**INPUT DATA:**
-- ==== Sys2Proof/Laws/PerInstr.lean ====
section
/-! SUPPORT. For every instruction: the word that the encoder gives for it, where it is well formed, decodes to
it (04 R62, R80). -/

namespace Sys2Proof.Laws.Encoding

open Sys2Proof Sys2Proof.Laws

**HOW TO COMPLETE THIS TASK:** For every line in the listing above that mentions the word "Laws", make a copy.

**ANSWER TO THE EXERCISE:**
-- ==== Sys2Proof/Laws/PerInstr.lean ====
namespace Sys2Proof.Laws.Encoding
open Sys2Proof Sys2Proof.Laws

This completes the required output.